We need an opening slightly larger than the PTH to drill back to remove the conductive region from the through hole. A perfectly done back drilling does not affect the PCB's performance.
(Different drill bit sizes).
Back Drilling Advantages and Disadvantages
Advantages
- This technique reduces the number of bit mistakes per unit of time or Bit Error Rate (BER).
- It increases the channel bandwidth and data rates by removing stubs that cause distortion.
- Also, there is a decrease in signal layer distortion problems called deterministic jitters. These include timing errors caused by EMI, noise-related propagation, and via-to-via crosstalk in the PCB.
- Resonance frequency mode excitation is reduced.
- Better impedance matching and reduces stubs EMI/EMC radiation due to reduced signal attenuation.
- Easy to produce and cost-effective.
Disadvantages
- Back drilling is only suitable for high-frequency boards between 1GHz and 3GHz with no viable blind vias.
- A unique technique must be employed to avoid damaging traces and planes lateral to the backboard hole.
What Kind of PCB Needs Back Drilling?
Generally, PCB boards with circuit tracks carrying signals at rates greater than 1Gbps are viable for back-drill designs. Through-holes are drilled from top to bottom of the PCB board. As a result, it yields high-quality signal transmission. Most times, stub removal occurs via the hole of the PCB interconnection. It happens when the trace connecting the via holes is close to the top PCB layers. Therefore, it results in signal reflections.

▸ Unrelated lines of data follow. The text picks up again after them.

-- ==== Sys2Proof/Machine/RegField.lean ====
section
/-! DEFINITION. What the spec's register tables say of one register field (00_scope.md R9 to R15, Table 0.3): its place,
its width, its access code, its reset value and the values a write may give it. -/

namespace Sys2Proof.Machine

/-- The access codes of Table 0.3 (00_scope.md R12). -/
inductive Acc
  | ro | rw | rw1c | rw1s | wo | rc
  deriving DecidableEq, Repr

/-- The values that are not reserved encodings of a field (00_scope.md R14). -/
inductive Allowed
  /-- every value the bits can hold -/
  | any
  /-- a value from `lo` to `hi` -/
  | range (lo hi : Nat)
  /-- 0, or a value from `lo` to `hi` -/
  | zeroOr (lo hi : Nat)
  deriving DecidableEq, Repr

/-- One field of a register table. The field of instance `i` and index `j` lies in the word at
`addr + stride * i + step * j`, for `i` below `count` and `j` below `steps`. -/
structure RegField where
  /-- address of the register word of instance 0, index 0 -/
  addr : Nat
  /-- distance between instances -/
  stride : Nat
  /-- number of instances -/
  count : Nat
  /-- distance between the indexed words of an instance -/
  step : Nat
  /-- number of indexed words -/
  steps : Nat
  /-- lowest bit -/
  low : Nat
  /-- number of bits -/
  width : Nat
  acc : Acc
  /-- value after the reset that reaches the block -/
  resetVal : Nat
  allowed : Allowed
  /-- in the always-on domain: only POR resets it -/
  aon : Bool
  deriving DecidableEq, Repr

end Sys2Proof.Machine
end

There are alternative construction techniques. Examples include laser-drilled vias and blind and buried vias. These alternate arrangements for stacking also reduce signal reflection. However, these options are costly for many high-density PCBs or backplanes/midplanes. For this reason, the only viable option is back drilling to remove the via stub.

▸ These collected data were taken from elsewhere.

-- ==== Sys2Proof/Machine/Registers.lean ====
section
/-! DEFINITION. The register fields of the spec's register tables, one constant each: first address, instance and
index strides and counts, low bit, width, access code, reset value, allowed values, and whether the field lies in the
always-on domain (a Reset column that reads POR). Written from Tables 4.10 to 4.12, 5.6, 6.5, 7.8, 8.13, 9.11, 9.13, 9.14,
10.8, 11.6, 11.7, 12.4, 13.6, 14.6, 15.9, 16.4, 16.12, 17.11, 18.6, 18.7, 19.6, 20.11, 21.7, 22.4 and 22.5.
The fields of the function BARs (Tables 9.11 and 16.4) stand at 2^32 + 2^20 * (64 h + f) + offset, outside the 512 MiB
global space, because every function has its own BAR0 (22_register_space.md R741). -/

namespace Sys2Proof.Machine.R

/-! Table 4.11 (LANE), R157 -/

def LANE_STATUS_SIGDET : RegField := ⟨0x1000000, 0x4000, 192, 0, 1, 0, 1, .ro, 0x0, .any, false⟩
def LANE_STATUS_CDR_LOCK : RegField := ⟨0x1000000, 0x4000, 192, 0, 1, 1, 1, .ro, 0x0, .any, false⟩
def LANE_STATUS_COMMA_LOCK : RegField := ⟨0x1000000, 0x4000, 192, 0, 1, 2, 1, .ro, 0x0, .any, false⟩
def LANE_STATUS_RX_INV : RegField := ⟨0x1000000, 0x4000, 192, 0, 1, 3, 1, .ro, 0x0, .any, false⟩
def LANE_STATUS_CIDX : RegField := ⟨0x1000000, 0x4000, 192, 0, 1, 4, 10, .ro, 0x0, .any, false⟩
def LANE_TXEQ_PRE : RegField := ⟨0x1000008, 0x4000, 192, 0, 1, 0, 5, .rw, 0x6, .range 0 16, false⟩
def LANE_TXEQ_MAIN : RegField := ⟨0x1000008, 0x4000, 192, 0, 1, 5, 7, .rw, 0x32, .range 28 64, false⟩
def LANE_TXEQ_POST : RegField := ⟨0x1000008, 0x4000, 192, 0, 1, 12, 5, .rw, 0x8, .range 0 20, false⟩
def LANE_TXEQ_OVR : RegField := ⟨0x1000008, 0x4000, 192, 0, 1, 17, 1, .rw, 0x0, .any, false⟩
def LANE_RXEQ_CTLE : RegField := ⟨0x1000010, 0x4000, 192, 0, 1, 0, 5, .ro, 0x0, .any, false⟩
def LANE_RXEQ_DFE : RegField := ⟨0x1000010, 0x4000, 192, 0, 1, 8, 7, .ro, 0x0, .any, false⟩
def LANE_RXEQ_SNR : RegField := ⟨0x1000010, 0x4000, 192, 0, 1, 16, 16, .ro, 0x0, .any, false⟩
def LANE_FFE_TAP : RegField := ⟨0x1000100, 0x4000, 192, 8, 24, 0, 10, .ro, 0x0, .any, false⟩

/-! Table 4.12 (PORT), R157 -/

def PORT_CTRL_EN : RegField := ⟨0x1000800, 0x8000, 96, 0, 1, 0, 1, .rw, 0x0, .any, false⟩
def PORT_CTRL_START_PRESET : RegField := ⟨0x1000800, 0x8000, 96, 0, 1, 1, 3, .rw, 0x4, .any, false⟩
def PORT_CTRL_RETRAIN : RegField := ⟨0x1000800, 0x8000, 96, 0, 1, 4, 1, .wo, 0x0, .any, false⟩
def PORT_CTRL_PRBS_TEST : RegField := ⟨0x1000800, 0x8000, 96, 0, 1, 5, 1, .rw, 0x0, .any, false⟩
def PORT_STATUS_STATE : RegField := ⟨0x1000808, 0x8000, 96, 0, 1, 0, 4, .ro, 0x0, .any, false⟩
def PORT_STATUS_SWAP : RegField := ⟨0x1000808, 0x8000, 96, 0, 1, 4, 1, .ro, 0x0, .any, false⟩
def PORT_STATUS_TRAIN_FAIL : RegField := ⟨0x1000808, 0x8000, 96, 0, 1, 5, 1, .rw1c, 0x0, .any, false⟩
def PORT_STATUS_SLOW_EXIT : RegField := ⟨0x1000808, 0x8000, 96, 0, 1, 6, 1, .rw1c, 0x0, .any, false⟩
def PORT_STATUS_SKEW : RegField := ⟨0x1000808, 0x8000, 96, 0, 1, 7, 9, .ro, 0x0, .any, false⟩
def PORT_STATUS_TRAINS : RegField := ⟨0x1000808, 0x8000, 96, 0, 1, 16, 16, .ro, 0x0, .any, false⟩
def PORT_PEER_ID_PEER_PID : RegField := ⟨0x1000810, 0x8000, 96, 0, 1, 0, 20, .ro, 0x0, .any, false⟩
def PORT_PEER_ID_PEER_PORT : RegField := ⟨0x1000810, 0x8000, 96, 0, 1, 20, 7, .ro, 0x0, .any, false⟩
def PORT_PEER_ID_PEER_PAIRED : RegField := ⟨0x1000810, 0x8000, 96, 0, 1, 27, 1, .ro, 0x0, .any, false⟩
def PORT_PEER_ID_PEER_CARR : RegField := ⟨0x1000810, 0x8000, 96, 0, 1, 28, 1, .ro, 0x0, .any, false⟩
def PORT_PEER_ID_VALID : RegField := ⟨0x1000810, 0x8000, 96, 0, 1, 29, 1, .ro, 0x0, .any, false⟩
def PORT_TS_TX_FRAC : RegField := ⟨0x1000818, 0x8000, 96, 0, 1, 0, 6, .ro, 0x0, .any, false⟩
def PORT_TS_RX_FRAC : RegField := ⟨0x1000820, 0x8000, 96, 0, 1, 0, 6, .ro, 0x0, .any, false⟩
def PORT_TS_TX_GT : RegField := ⟨0x1000818, 0x8000, 96, 0, 1, 6, 58, .ro, 0x0, .any, false⟩
def PORT_TS_RX_GT : RegField := ⟨0x1000820, 0x8000, 96, 0, 1, 6, 58, .ro, 0x0, .any, false⟩
def PORT_DLY_DLY : RegField := ⟨0x1000830, 0x8000, 96, 0, 1, 0, 32, .ro, 0x0, .any, false⟩
def PORT_DLY_VALID : RegField := ⟨0x1000830, 0x8000, 96, 0, 1, 32, 1, .ro, 0x0, .any, false⟩
def PORT_DLY_DLY_JUMP : RegField := ⟨0x1000830, 0x8000, 96, 0, 1, 33, 1, .rw1c, 0x0, .any, false⟩
def PORT_DLY_CAL_TX_CAL : RegField := ⟨0x1000838, 0x8000, 96, 0, 1, 0, 16, .rw, 0x0, .any, false⟩
def PORT_DLY_CAL_RX_CAL : RegField := ⟨0x1000838, 0x8000, 96, 0, 1, 16, 16, .rw, 0x0, .any, false⟩
def PORT_DLY_CAL_ASYM : RegField := ⟨0x1000838, 0x8000, 96, 0, 1, 32, 16, .rw, 0x0, .any, false⟩
def PORT_TS_IDX_TX_IDX : RegField := ⟨0x1000828, 0x8000, 96, 0, 1, 0, 10, .ro, 0x0, .any, false⟩
def PORT_TS_IDX_RX_IDX : RegField := ⟨0x1000828, 0x8000, 96, 0, 1, 16, 10, .ro, 0x0, .any, false⟩

/-! Table 5.6 (LINK), R201 -/

def LINK_CTRL_RETIRE : RegField := ⟨0x2000000, 0x10000, 96, 0, 1, 0, 1, .wo, 0x0, .any, false⟩
def LINK_CTRL_FRESH_RETRAIN : RegField := ⟨0x2000000, 0x10000, 96, 0, 1, 1, 1, .wo, 0x0, .any, false⟩
def LINK_CTRL_LP_EN : RegField := ⟨0x2000000, 0x10000, 96, 0, 1, 2, 1, .rw, 0x1, .any, false⟩
def LINK_STATUS_STATE : RegField := ⟨0x2000008, 0x10000, 96, 0, 1, 0, 3, .ro, 0x0, .any, false⟩
def LINK_STATUS_RXMODE : RegField := ⟨0x2000008, 0x10000, 96, 0, 1, 3, 2, .ro, 0x2, .any, false⟩
def LINK_STATUS_PEER_XOFF : RegField := ⟨0x2000008, 0x10000, 96, 0, 1, 5, 8, .ro, 0xFF, .any, false⟩
def LINK_STATUS_LOCAL_XOFF : RegField := ⟨0x2000008, 0x10000, 96, 0, 1, 13, 8, .ro, 0x0, .any, false⟩
def LINK_STATUS_STALL : RegField := ⟨0x2000008, 0x10000, 96, 0, 1, 21, 8, .ro, 0x0, .any, false⟩
def LINK_SEQ_TX_NEXT : RegField := ⟨0x2000010, 0x10000, 96, 0, 1, 0, 12, .ro, 0x0, .any, false⟩
def LINK_SEQ_TX_OLDEST : RegField := ⟨0x2000010, 0x10000, 96, 0, 1, 12, 12, .ro, 0x0, .any, false⟩
def LINK_SEQ_RX_EXPECTED : RegField := ⟨0x2000010, 0x10000, 96, 0, 1, 24, 12, .ro, 0x0, .any, false⟩
def LINK_SLOTS_FREE_SLOTS : RegField := ⟨0x2000018, 0x10000, 96, 0, 1, 0, 9, .ro, 0x100, .any, false⟩
def LINK_SLOTS_RETIRED : RegField := ⟨0x2000018, 0x10000, 96, 0, 1, 9, 7, .ro, 0x0, .any, false⟩
def LINK_TMR_REPLAY_TMR : RegField := ⟨0x2000020, 0x10000, 96, 0, 1, 0, 21, .rw, 0x7D00, .range 8000 1600000, false⟩
def LINK_TMR_XOFF_WDOG : RegField := ⟨0x2000020, 0x10000, 96, 0, 1, 24, 24, .rw, 0x186A00, .range 16000 16000000, false⟩
def LINK_FC_SKID_REQ : RegField := ⟨0x2000028, 0x10000, 96, 0, 1, 0, 15, .ro, 0x3EDA, .any, false⟩
def LINK_FC_LINK_RTT : RegField := ⟨0x2000028, 0x10000, 96, 0, 1, 16, 13, .ro, 0x1100, .any, false⟩
def LINK_FC_POOL_FREE : RegField := ⟨0x2000028, 0x10000, 96, 0, 1, 32, 15, .ro, 0x4000, .any, false⟩

/-! Table 6.5 (GEYS), R232 -/

def GEYS_GT_GT : RegField := ⟨0x300000, 0x0, 1, 0, 1, 0, 64, .ro, 0x0, .any, false⟩
def GEYS_STATUS_STATE : RegField := ⟨0x300008, 0x0, 1, 0, 1, 0, 2, .ro, 0x3, .any, false⟩
def GEYS_STATUS_GM : RegField := ⟨0x300008, 0x0, 1, 0, 1, 2, 1, .ro, 0x0, .any, false⟩
def GEYS_STATUS_PARENT : RegField := ⟨0x300008, 0x0, 1, 0, 1, 3, 7, .ro, 0x7F, .any, false⟩
def GEYS_STATUS_DIST : RegField := ⟨0x300008, 0x0, 1, 0, 1, 10, 4, .ro, 0xF, .any, false⟩
def GEYS_STATUS_STEP_CNT : RegField := ⟨0x300008, 0x0, 1, 0, 1, 14, 8, .ro, 0x0, .any, false⟩
def GEYS_STATUS_STEPPED : RegField := ⟨0x300008, 0x0, 1, 0, 1, 22, 1, .rw1c, 0x0, .any, false⟩
def GEYS_STATUS_LOCK_LOST : RegField := ⟨0x300008, 0x0, 1, 0, 1, 23, 1, .rw1c, 0x0, .any, false⟩
def GEYS_STATUS_GM_CHANGE : RegField := ⟨0x300008, 0x0, 1, 0, 1, 24, 1, .rw1c, 0x0, .any, false⟩
def GEYS_STATUS_PPS_LOST : RegField := ⟨0x300008, 0x0, 1, 0, 1, 25, 1, .rw1c, 0x0, .any, false⟩
def GEYS_STATUS_PPS_FAR : RegField := ⟨0x300008, 0x0, 1, 0, 1, 26, 1, .rw1c, 0x0, .any, false⟩
def GEYS_STATUS_GM_CLASS : RegField := ⟨0x300008, 0x0, 1, 0, 1, 27, 2, .ro, 0x2, .any, false⟩
def GEYS_UNC_UNC : RegField := ⟨0x300010, 0x0, 1, 0, 1, 0, 32, .ro, 0xFFFFFFFF, .any, false⟩
def GEYS_OFS_OFS : RegField := ⟨0x300018, 0x0, 1, 0, 1, 0, 40, .ro, 0x0, .any, false⟩
def GEYS_TRIM_TRIM : RegField := ⟨0x300020, 0x0, 1, 0, 1, 0, 36, .rw, 0x0, .any, false⟩
def GEYS_TRIM_OVR : RegField := ⟨0x300020, 0x0, 1, 0, 1, 63, 1, .rw, 0x0, .any, false⟩
def GEYS_CFG_GM_PRIO : RegField := ⟨0x300028, 0x0, 1, 0, 1, 0, 8, .rw, 0x80, .any, false⟩
def GEYS_CFG_GM_EN : RegField := ⟨0x300028, 0x0, 1, 0, 1, 8, 1, .rw, 0x1, .any, false⟩
def GEYS_CFG_KP_SH : RegField := ⟨0x300028, 0x0, 1, 0, 1, 9, 3, .rw, 0x3, .range 1 7, false⟩
def GEYS_CFG_KI_SH : RegField := ⟨0x300028, 0x0, 1, 0, 1, 12, 4, .rw, 0x8, .range 4 15, false⟩
def GEYS_CFG_PPS_EN : RegField := ⟨0x300028, 0x0, 1, 0, 1, 16, 1, .rw, 0x0, .any, false⟩
def GEYS_CFG_REF10M_EN : RegField := ⟨0x300028, 0x0, 1, 0, 1, 17, 1, .rw, 0x0, .any, false⟩
def GEYS_CFG_PPS_FALL : RegField := ⟨0x300028, 0x0, 1, 0, 1, 18, 1, .rw, 0x0, .any, false⟩
def GEYS_LIM_SCHED_UNC_MAX : RegField := ⟨0x300030, 0x0, 1, 0, 1, 0, 16, .rw, 0x40, .range 8 4096, false⟩
def GEYS_LIM_HOP_UNC : RegField := ⟨0x300030, 0x0, 1, 0, 1, 16, 8, .rw, 0x18, .range 8 255, false⟩
def GEYS_LIM_STEP_THR : RegField := ⟨0x300030, 0x0, 1, 0, 1, 24, 16, .rw, 0x40, .range 16 65535, false⟩
def GEYS_LIM_HOLD_PPB : RegField := ⟨0x300030, 0x0, 1, 0, 1, 40, 14, .rw, 0x64, .range 1 10000, false⟩
def GEYS_UNC_INV_UNC_INVALID : RegField := ⟨0x300038, 0x0, 1, 0, 1, 0, 32, .rw, 0xF42400, .range 16000 1600000000, false⟩
def GEYS_TAI_TAI_SEC : RegField := ⟨0x300040, 0x0, 1, 0, 1, 0, 48, .rw, 0x0, .any, false⟩
def GEYS_TAI_TAI_VALID : RegField := ⟨0x300040, 0x0, 1, 0, 1, 48, 1, .rw, 0x0, .any, false⟩
def GEYS_TAI_NS_TAI_NS : RegField := ⟨0x300048, 0x0, 1, 0, 1, 0, 30, .rw, 0x0, .any, false⟩
def GEYS_TAI_NS_UTC_OFS : RegField := ⟨0x300048, 0x0, 1, 0, 1, 32, 16, .rw, 0x25, .any, false⟩
def GEYS_PPS_TS_PPS_GT : RegField := ⟨0x300050, 0x0, 1, 0, 1, 0, 64, .ro, 0x0, .any, false⟩
def GEYS_PPS_ERR_E : RegField := ⟨0x300058, 0x0, 1, 0, 1, 0, 40, .ro, 0x0, .any, false⟩
def GEYS_SLP_GT_SAVED_GT : RegField := ⟨0x300060, 0x0, 1, 0, 1, 0, 64, .ro, 0x0, .any, false⟩
def GEYS_SLP_AON_ELAPSED : RegField := ⟨0x300068, 0x0, 1, 0, 1, 0, 48, .ro, 0x0, .any, false⟩
def GEYS_SLP_INFO_BACKUP_AT : RegField := ⟨0x300070, 0x0, 1, 0, 1, 0, 48, .ro, 0x0, .any, false⟩
def GEYS_SLP_INFO_BACKUP_USED : RegField := ⟨0x300070, 0x0, 1, 0, 1, 48, 1, .ro, 0x0, .any, false⟩
def GEYS_SLP_INFO_VAUX_LOST : RegField := ⟨0x300070, 0x0, 1, 0, 1, 49, 1, .ro, 0x0, .any, false⟩
def GEYS_SLP_INFO_RATE_LEARNED : RegField := ⟨0x300070, 0x0, 1, 0, 1, 50, 1, .ro, 0x0, .any, false⟩
def GEYS_AON_RATE_PERIOD : RegField := ⟨0x300078, 0x0, 1, 0, 1, 0, 32, .ro, 0x2800000, .any, false⟩
def GEYS_STEP_AMOUNT : RegField := ⟨0x300080, 0x0, 1, 0, 1, 0, 48, .wo, 0x0, .any, false⟩

/-! Table 7.8 (ROUT), R273 -/

def ROUT_TOPO_TOPO : RegField := ⟨0x3000000, 0x0, 1, 0, 1, 0, 64, .ro, 0x0, .any, false⟩
def ROUT_TOPO_PEND_TOPO : RegField := ⟨0x3000008, 0x0, 1, 0, 1, 0, 64, .rw, 0x0, .any, false⟩
def ROUT_CTRL_MODE : RegField := ⟨0x3000010, 0x0, 1, 0, 1, 0, 2, .ro, 0x2, .any, false⟩
def ROUT_CTRL_TRANSIT_OFF : RegField := ⟨0x3000010, 0x0, 1, 0, 1, 2, 1, .rw, 0x0, .any, false⟩
def ROUT_CTRL_DRAINED : RegField := ⟨0x3000010, 0x0, 1, 0, 1, 3, 1, .ro, 0x0, .any, false⟩
def ROUT_CTRL_ADOPTED : RegField := ⟨0x3000010, 0x0, 1, 0, 1, 4, 1, .ro, 0x0, .any, false⟩
def ROUT_BANK_ACTIVE : RegField := ⟨0x3000018, 0x0, 1, 0, 1, 0, 1, .ro, 0x0, .any, false⟩
def ROUT_BANK_ARMED : RegField := ⟨0x3000018, 0x0, 1, 0, 1, 1, 1, .ro, 0x0, .any, false⟩
def ROUT_BANK_HOLDING : RegField := ⟨0x3000018, 0x0, 1, 0, 1, 2, 1, .ro, 0x0, .any, false⟩
def ROUT_BANK_ARMED_BANK : RegField := ⟨0x3000018, 0x0, 1, 0, 1, 3, 1, .ro, 0x0, .any, false⟩
def ROUT_BANK_LAST_ID : RegField := ⟨0x3000018, 0x0, 1, 0, 1, 4, 16, .ro, 0x0, .any, false⟩
def ROUT_BANK_LATE : RegField := ⟨0x3000018, 0x0, 1, 0, 1, 20, 1, .rw1c, 0x0, .any, false⟩
def ROUT_BANK_MISMATCH : RegField := ⟨0x3000018, 0x0, 1, 0, 1, 21, 1, .rw1c, 0x0, .any, false⟩
def ROUT_BANK_MISSED : RegField := ⟨0x3000018, 0x0, 1, 0, 1, 22, 1, .rw1c, 0x0, .any, false⟩
def ROUT_BANK_REFUSED : RegField := ⟨0x3000018, 0x0, 1, 0, 1, 23, 1, .rw1c, 0x0, .any, false⟩
def ROUT_FLIP_GT_TARGET : RegField := ⟨0x3000020, 0x0, 1, 0, 1, 0, 64, .rw, 0x0, .any, false⟩
def ROUT_FLIP_CTRL_ARM : RegField := ⟨0x3000028, 0x0, 1, 0, 1, 0, 1, .wo, 0x0, .any, false⟩
def ROUT_FLIP_CTRL_ID : RegField := ⟨0x3000028, 0x0, 1, 0, 1, 1, 16, .rw, 0x0, .any, false⟩
def ROUT_FLIP_CTRL_NEW_MODE : RegField := ⟨0x3000028, 0x0, 1, 0, 1, 17, 2, .rw, 0x3, .any, false⟩
def ROUT_FLIP_CTRL_HOPBUD : RegField := ⟨0x3000028, 0x0, 1, 0, 1, 19, 4, .rw, 0x8, .range 1 15, false⟩
def ROUT_HOLD_HOLD : RegField := ⟨0x3000030, 0x0, 1, 0, 1, 0, 32, .rw, 0x9896800, .range 16000000 1600000000, false⟩
def ROUT_COST_MARK_THR : RegField := ⟨0x3000038, 0x0, 1, 0, 1, 0, 10, .rw, 0x100, .range 16 1023, false⟩
def ROUT_COST_DET_THR : RegField := ⟨0x3000038, 0x0, 1, 0, 1, 10, 8, .rw, 0x20, .any, false⟩
def ROUT_COST_DET_BIAS : RegField := ⟨0x3000038, 0x0, 1, 0, 1, 18, 8, .rw, 0x8, .any, false⟩
def ROUT_THR_AI_STEP : RegField := ⟨0x3000040, 0x0, 1, 0, 1, 0, 8, .rw, 0x4, .range 1 64, false⟩
def ROUT_THR_MD_SHIFT : RegField := ⟨0x3000040, 0x0, 1, 0, 1, 8, 3, .rw, 0x1, .range 1 4, false⟩
def ROUT_THR_RATE_MIN : RegField := ⟨0x3000040, 0x0, 1, 0, 1, 11, 8, .rw, 0x8, .range 1 128, false⟩
def ROUT_THR_AI_PKTS : RegField := ⟨0x3000040, 0x0, 1, 0, 1, 19, 8, .rw, 0x40, .range 8 255, false⟩
def ROUT_THR_LQ_THR : RegField := ⟨0x3000040, 0x0, 1, 0, 1, 27, 10, .rw, 0x200, .range 64 1023, false⟩
def ROUT_THR_MARK_EVERY : RegField := ⟨0x3000040, 0x0, 1, 0, 1, 37, 5, .rw, 0x10, .range 1 31, false⟩
def ROUT_THR_THR_EN : RegField := ⟨0x3000040, 0x0, 1, 0, 1, 42, 1, .rw, 0x1, .any, false⟩
def ROUT_EP_RATE0_RATE : RegField := ⟨0x3000048, 0x0, 1, 0, 1, 0, 64, .ro, 0xFFFFFFFFFFFFFFFF, .any, false⟩
def ROUT_EP_RATE1_RATE : RegField := ⟨0x3000050, 0x0, 1, 0, 1, 0, 16, .ro, 0xFFFF, .any, false⟩
def ROUT_CRC_CRC0 : RegField := ⟨0x3000058, 0x0, 1, 0, 1, 0, 32, .ro, 0x0, .any, false⟩
def ROUT_CRC_CRC1 : RegField := ⟨0x3000058, 0x0, 1, 0, 1, 32, 32, .ro, 0x0, .any, false⟩
def ROUT_EXCL0_LO_EXCL : RegField := ⟨0x3000060, 0x0, 1, 0, 1, 0, 64, .rw, 0x0, .any, false⟩
def ROUT_EXCL0_HI_EXCL : RegField := ⟨0x3000068, 0x0, 1, 0, 1, 0, 32, .rw, 0x0, .any, false⟩
def ROUT_EXCL1_LO_EXCL : RegField := ⟨0x3000070, 0x0, 1, 0, 1, 0, 64, .rw, 0x0, .any, false⟩
def ROUT_EXCL1_HI_EXCL : RegField := ⟨0x3000078, 0x0, 1, 0, 1, 0, 32, .rw, 0x0, .any, false⟩
def ROUT_USABLE_LO_USABLE : RegField := ⟨0x3000080, 0x0, 1, 0, 1, 0, 64, .ro, 0x0, .any, false⟩
def ROUT_USABLE_HI_USABLE : RegField := ⟨0x3000088, 0x0, 1, 0, 1, 0, 32, .ro, 0x0, .any, false⟩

Furthermore, some holes on PCB boards are less suitable in their design than blind holes, especially in multilayer printed circuit boards. If the PCB has deterministic jitters, strong BER, or other EMI issues, then PCB back drilling is essential.
Back Drilling Examples
A through-hole via, in a twelve-layer stack-up, goes from internal layers one through twelve. If the via only has signals from layers one to three, you create the via stub using specific-sized drill bits. The back drill should be at least eight millimeters in diameter over the primary drill size. However, ten millimeters is ideal. Hence, it prevents the back drill from accidentally drilling through adjacent layer pairs.
The via stub begins after layer three to down to layer twelve. It, therefore, creates resonance and reflections at very high frequencies. As a result, the signals attenuate at the resonant frequency. Back drilling removes unwanted copper plating from layer three down to layer twelve, reducing the stub length.
(Plated-through holes on a back drill PCB)
Back Drill Table with Design Values
Key
Gmin. = Thickness Target Layer.
H = Distance To Connected Layer.
Tolerance = Thickness Stub Remainder.
Steps for a Back Drill
Here are the back-drilling steps you need to follow in the manufacturing process of a PCB:
- Locate the first drilling holes using the positioning holes provided on the PCB.
- Place a dry film to seal the positioning holes before electroplating.
- Electroplate the first drilled PCB board layer.
- Transfer outer layer graphics on the electroplated PCB.
- Once there is an outer layer pattern, perform graphic plating on the PCB.
- Ensure dry film sealing treatment on the positioning hole before graphic plating.
- Use the same positioning hole for the first drill for back drilling.
- Back-drill the electroplated holes that need drilling.
- Clean the back drilling holes properly to eradicate residual drill chips in the back drilling.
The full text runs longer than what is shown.